Television has been very good to you, but it hasn't always been the case. Did the expos on kitchen violence back in the '80s hurt you?

Unfair criticism still hurts. I felt a bit of a scapegoat, but I didn't lash back. And now I've learnt more about the tricks television editors can play. Other professions tend to close ranks, but chefs are not politically correct animals, we're not gentlemen in the navy' - we're all driven. It made me more

of a recluse. All the shutters went down looking at the hypocrisy. Don't forget, the year that the programme was aired, I'd won my second star, was voted Chef of the Year and won Restaurant of the Year.

Have you learnt any lessons?

I've learnt there's no love between colleagues, and that competition is not healthy. Indeed, we will use any means

to put one another out of business. It's definitely not a good industry. I wouldn't recommend it to my kids, but then I wouldn't do any other job. My other low point was moving to London and learning how much everything costs. I was employing a chef at 15,000 just to make amuse-gueules - insane!

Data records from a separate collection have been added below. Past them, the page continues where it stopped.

@[simp] theorem updateInta_pending (s : State) : (updateInta s).pending = s.pending := (updateInta_reported [] s).1.pending
@[simp] theorem updateInta_staged (s : State) : (updateInta s).staged = s.staged := (updateInta_reported [] s).1.staged
@[simp] theorem updateInta_captured (s : State) : (updateInta s).captured = s.captured := (updateInta_reported [] s).1.captured
@[simp] theorem updateInta_tide (s : State) : (updateInta s).tide = s.tide := (updateInta_reported [] s).1.tide
@[simp] theorem updateInta_cores (s : State) : (updateInta s).cores = s.cores := (updateInta_reported [] s).1.cores
@[simp] theorem updateInta_mesh (s : State) : (updateInta s).mesh = s.mesh := (updateInta_reported [] s).1.mesh
@[simp] theorem updateInta_fares (s : State) : (updateInta s).fares = s.fares := (updateInta_reported [] s).1.fares
@[simp] theorem updateInta_locks (s : State) : (updateInta s).locks = s.locks := (updateInta_reported [] s).1.locks
@[simp] theorem updateInta_sdChanged (s : State) : (updateInta s).sdChanged = s.sdChanged := (updateInta_reported [] s).1.sdChanged
@[simp] theorem updateInta_sdArmed (s : State) : (updateInta s).sdArmed = s.sdArmed := (updateInta_reported [] s).1.sdArmed
@[simp] theorem updateInta_clusters (s : State) : (updateInta s).clusters = s.clusters := (updateInta_reported [] s).1.clusters
@[simp] theorem updateInta_mailboxes (s : State) : (updateInta s).mailboxes = s.mailboxes := (updateInta_reported [] s).1.mailboxes
@[simp] theorem updateInta_bar4 (s : State) : (updateInta s).bar4 = s.bar4 := (updateInta_reported [] s).1.bar4
@[simp] theorem updateInta_xb (s : State) : (updateInta s).xb = s.xb := (updateInta_reported [] s).1.xb
@[simp] theorem updateInta_ctxs (s : State) : (updateInta s).ctxs = s.ctxs := (updateInta_reported [] s).1.ctxs
@[simp] theorem updateInta_drains (s : State) : (updateInta s).drains = s.drains := (updateInta_reported [] s).1.drains
@[simp] theorem updateInta_dm (s : State) : (updateInta s).dm = s.dm := (updateInta_reported [] s).1.dm
@[simp] theorem updateInta_poison (s : State) : (updateInta s).poison = s.poison := (updateInta_reported [] s).1.poison
@[simp] theorem updateInta_slices (s : State) : (updateInta s).slices = s.slices := (updateInta_reported [] s).1.slices
@[simp] theorem updateInta_lw (s : State) : (updateInta s).lw = s.lw := (updateInta_reported [] s).1.lw
@[simp] theorem updateInta_frz (s : State) : (updateInta s).frz = s.frz := (updateInta_reported [] s).1.frz
@[simp] theorem updateInta_ports (s : State) : (updateInta s).ports = s.ports := (updateInta_reported [] s).1.ports
@[simp] theorem updateInta_eqs (s : State) : (updateInta s).eqs = s.eqs := (updateInta_reported [] s).1.eqs
@[simp] theorem updateInta_scrubs (s : State) : (updateInta s).scrubs = s.scrubs := (updateInta_reported [] s).1.scrubs
@[simp] theorem updateInta_pl (s : State) : (updateInta s).pl = s.pl := (updateInta_reported [] s).1.pl
@[simp] theorem updateInta_gp (s : State) : (updateInta s).gp = s.gp := (updateInta_reported [] s).1.gp
@[simp] theorem updateInta_mod (s : State) : (updateInta s).mod = s.mod := (updateInta_reported [] s).1.mod
@[simp] theorem updateInta_boot (s : State) : (updateInta s).boot = s.boot := (updateInta_reported [] s).1.boot
@[simp] theorem updateInta_cxl_memSpace (s : State) : (updateInta s).cxl.memSpace = s.cxl.memSpace := (updateInta_reported [] s).1.cxl_memSpace
@[simp] theorem updateInta_cxl_busMaster (s : State) : (updateInta s).cxl.busMaster = s.cxl.busMaster := (updateInta_reported [] s).1.cxl_busMaster
@[simp] theorem updateInta_cxl_parityResp (s : State) : (updateInta s).cxl.parityResp = s.cxl.parityResp := (updateInta_reported [] s).1.cxl_parityResp
@[simp] theorem updateInta_cxl_serr (s : State) : (updateInta s).cxl.serr = s.cxl.serr := (updateInta_reported [] s).1.cxl_serr
@[simp] theorem updateInta_cxl_intDisable (s : State) : (updateInta s).cxl.intDisable = s.cxl.intDisable := (updateInta_reported [] s).1.cxl_intDisable
@[simp] theorem updateInta_cxl_msixEn (s : State) : (updateInta s).cxl.msixEn = s.cxl.msixEn := (updateInta_reported [] s).1.cxl_msixEn
@[simp] theorem updateInta_cxl_funcMask (s : State) : (updateInta s).cxl.funcMask = s.cxl.funcMask := (updateInta_reported [] s).1.cxl_funcMask
@[simp] theorem updateInta_cxl_relaxEn (s : State) : (updateInta s).cxl.relaxEn = s.cxl.relaxEn := (updateInta_reported [] s).1.cxl_relaxEn
@[simp] theorem updateInta_cxl_l1En (s : State) : (updateInta s).cxl.l1En = s.cxl.l1En := (updateInta_reported [] s).1.cxl_l1En
@[simp] theorem updateInta_cxl_cacheEn (s : State) : (updateInta s).cxl.cacheEn = s.cxl.cacheEn := (updateInta_reported [] s).1.cxl_cacheEn
@[simp] theorem updateInta_cxl_memEn (s : State) : (updateInta s).cxl.memEn = s.cxl.memEn := (updateInta_reported [] s).1.cxl_memEn
@[simp] theorem updateInta_cxl_disCache (s : State) : (updateInta s).cxl.disCache = s.cxl.disCache := (updateInta_reported [] s).1.cxl_disCache
@[simp] theorem updateInta_cxl_cacheInvalid (s : State) : (updateInta s).cxl.cacheInvalid = s.cxl.cacheInvalid := (updateInta_reported [] s).1.cxl_cacheInvalid
@[simp] theorem updateInta_cxl_wbWaiting (s : State) : (updateInta s).cxl.wbWaiting = s.cxl.wbWaiting := (updateInta_reported [] s).1.cxl_wbWaiting
@[simp] theorem updateInta_cxl_intLine (s : State) : (updateInta s).cxl.intLine = s.cxl.intLine := (updateInta_reported [] s).1.cxl_intLine
@[simp] theorem updateInta_cxl_bars (s : State) : (updateInta s).cxl.bars = s.cxl.bars := (updateInta_reported [] s).1.cxl_bars
@[simp] theorem updateInta_cxl_subsystem (s : State) : (updateInta s).cxl.subsystem = s.cxl.subsystem := (updateInta_reported [] s).1.cxl_subsystem
@[simp] theorem updateInta_cxl_d3hot (s : State) : (updateInta s).cxl.d3hot = s.cxl.d3hot := (updateInta_reported [] s).1.cxl_d3hot
@[simp] theorem updateInta_cxl_ctoVal (s : State) : (updateInta s).cxl.ctoVal = s.cxl.ctoVal := (updateInta_reported [] s).1.cxl_ctoVal
@[simp] theorem updateInta_cxl_ctoDis (s : State) : (updateInta s).cxl.ctoDis = s.cxl.ctoDis := (updateInta_reported [] s).1.cxl_ctoDis
@[simp] theorem updateInta_cxl_link (s : State) : (updateInta s).cxl.link = s.cxl.link := (updateInta_reported [] s).1.cxl_link
@[simp] theorem updateInta_cxl_l0pOk (s : State) : (updateInta s).cxl.l0pOk = s.cxl.l0pOk := (updateInta_reported [] s).1.cxl_l0pOk
@[simp] theorem updateInta_cxl_d2h (s : State) : (updateInta s).cxl.d2h = s.cxl.d2h := (updateInta_reported [] s).1.cxl_d2h
@[simp] theorem updateInta_cxl_wq (s : State) : (updateInta s).cxl.wq = s.cxl.wq := (updateInta_reported [] s).1.cxl_wq
@[simp] theorem updateInta_cxl_inbound (s : State) : (updateInta s).cxl.inbound = s.cxl.inbound := (updateInta_reported [] s).1.cxl_inbound
@[simp] theorem updateInta_cxl_flr (s : State) : (updateInta s).cxl.flr = s.cxl.flr := (updateInta_reported [] s).1.cxl_flr
@[simp] theorem updateInta_cxl_aer (s : State) : (updateInta s).cxl.aer = s.cxl.aer := (updateInta_reported [] s).1.cxl_aer
@[simp] theorem updateInta_cxl_uncommitting (s : State) : (updateInta s).cxl.uncommitting = s.cxl.uncommitting := (updateInta_reported [] s).1.cxl_uncommitting
@[simp] theorem updateInta_fc_queue (s : State) : (updateInta s).fc.queue = s.fc.queue := (updateInta_reported [] s).1.fc_queue
@[simp] theorem updateInta_fc_recNo (s : State) : (updateInta s).fc.recNo = s.fc.recNo := (updateInta_reported [] s).1.fc_recNo
@[simp] theorem updateInta_fc_safe (s : State) : (updateInta s).fc.safe = s.fc.safe := (updateInta_reported [] s).1.fc_safe
@[simp] theorem updateInta_fc_aliveStopped (s : State) : (updateInta s).fc.aliveStopped = s.fc.aliveStopped := (updateInta_reported [] s).1.fc_aliveStopped
@[simp] theorem updateInta_fc_aliveRb (s : State) : (updateInta s).fc.aliveRb = s.fc.aliveRb := (updateInta_reported [] s).1.fc_aliveRb
@[simp] theorem updateInta_fc_wdogSet (s : State) : (updateInta s).fc.wdogSet = s.fc.wdogSet := (updateInta_reported [] s).1.fc_wdogSet
@[simp] theorem updateInta_fc_episodes (s : State) : (updateInta s).fc.episodes = s.fc.episodes := (updateInta_reported [] s).1.fc_episodes
@[simp] theorem updateInta_fc_portsToFence (s : State) : (updateInta s).fc.portsToFence = s.fc.portsToFence := (updateInta_reported [] s).1.fc_portsToFence
@[simp] theorem updateInta_fc_abortIds (s : State) : (updateInta s).fc.abortIds = s.fc.abortIds := (updateInta_reported [] s).1.fc_abortIds
@[simp] theorem updateInta_lb_ring (s : State) : (updateInta s).lb.ring = s.lb.ring := (updateInta_reported [] s).1.lb_ring
@[simp] theorem updateInta_lb_head (s : State) : (updateInta s).lb.head = s.lb.head := (updateInta_reported [] s).1.lb_head
@[simp] theorem updateInta_lb_wrapped (s : State) : (updateInta s).lb.wrapped = s.lb.wrapped := (updateInta_reported [] s).1.lb_wrapped
@[simp] theorem updateInta_lb_fresh (s : State) : (updateInta s).lb.fresh = s.lb.fresh := (updateInta_reported [] s).1.lb_fresh
@[simp] theorem updateInta_lb_snap (s : State) : (updateInta s).lb.snap = s.lb.snap := (updateInta_reported [] s).1.lb_snap
@[simp] theorem updateInta_lb_hostWaits (s : State) : (updateInta s).lb.hostWaits = s.lb.hostWaits := (updateInta_reported [] s).1.lb_hostWaits
@[simp] theorem updateInta_lb_fatalWaits (s : State) : (updateInta s).lb.fatalWaits = s.lb.fatalWaits := (updateInta_reported [] s).1.lb_fatalWaits
@[simp] theorem updateInta_lb_followUp (s : State) : (updateInta s).lb.followUp = s.lb.followUp := (updateInta_reported [] s).1.lb_followUp
@[simp] theorem updateInta_lb_slots (s : State) : (updateInta s).lb.slots = s.lb.slots := (updateInta_reported [] s).1.lb_slots
@[simp] theorem updateInta_lb_newest (s : State) : (updateInta s).lb.newest = s.lb.newest := (updateInta_reported [] s).1.lb_newest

So is the future looking rosy?

I'm making money, and I'm doing what I wanted to do. Last week we had an 18th birthday party upstairs, and downstairs an 80th birthday celebration. I thought, I've done it!', and it's the greatest buzz in the world. I see more of my family now than ever, and I'm much more involved. I missed out on the older girls, but now I can take a night off if I want to and I have much more contact. But it's not like rural France. There's much less pressure there - the two-hour lunch still exists. They do so little work, the country must be going broke.

You sound very contented. Is there anything else left to do?

I'd love to have a pub. Not a gastropub - somewhere that you can get a proper steak pie. I'm not content, I have to do more. I've only felt everything was fantastic three times in my life, and I always want more.

The New Angel, 2 South Embankment, Dartmouth, Devon TQ6 9BH, Tel: 01803 839 425, Fax: 01803 839 567

The new angel has just opened a small annexe with six luxurious bedrooms to become Dartmouth's highest-rated B&B (five diamonds), with breakfast cooked by a new angel chef.

John Burton-Race also runs a small cookery school for 8 to 10 people at a time only. He invites local suppliers to come and talk about their produce.

The wine list at the new angel contains around 120 bins, with 20 by the glass. A verre de vin system has been installed to maintain optimum quality. Wine suppliers include Charles Steevenson Wines, Enotria, T&W wines, Bill Baker and Yapp Brothers.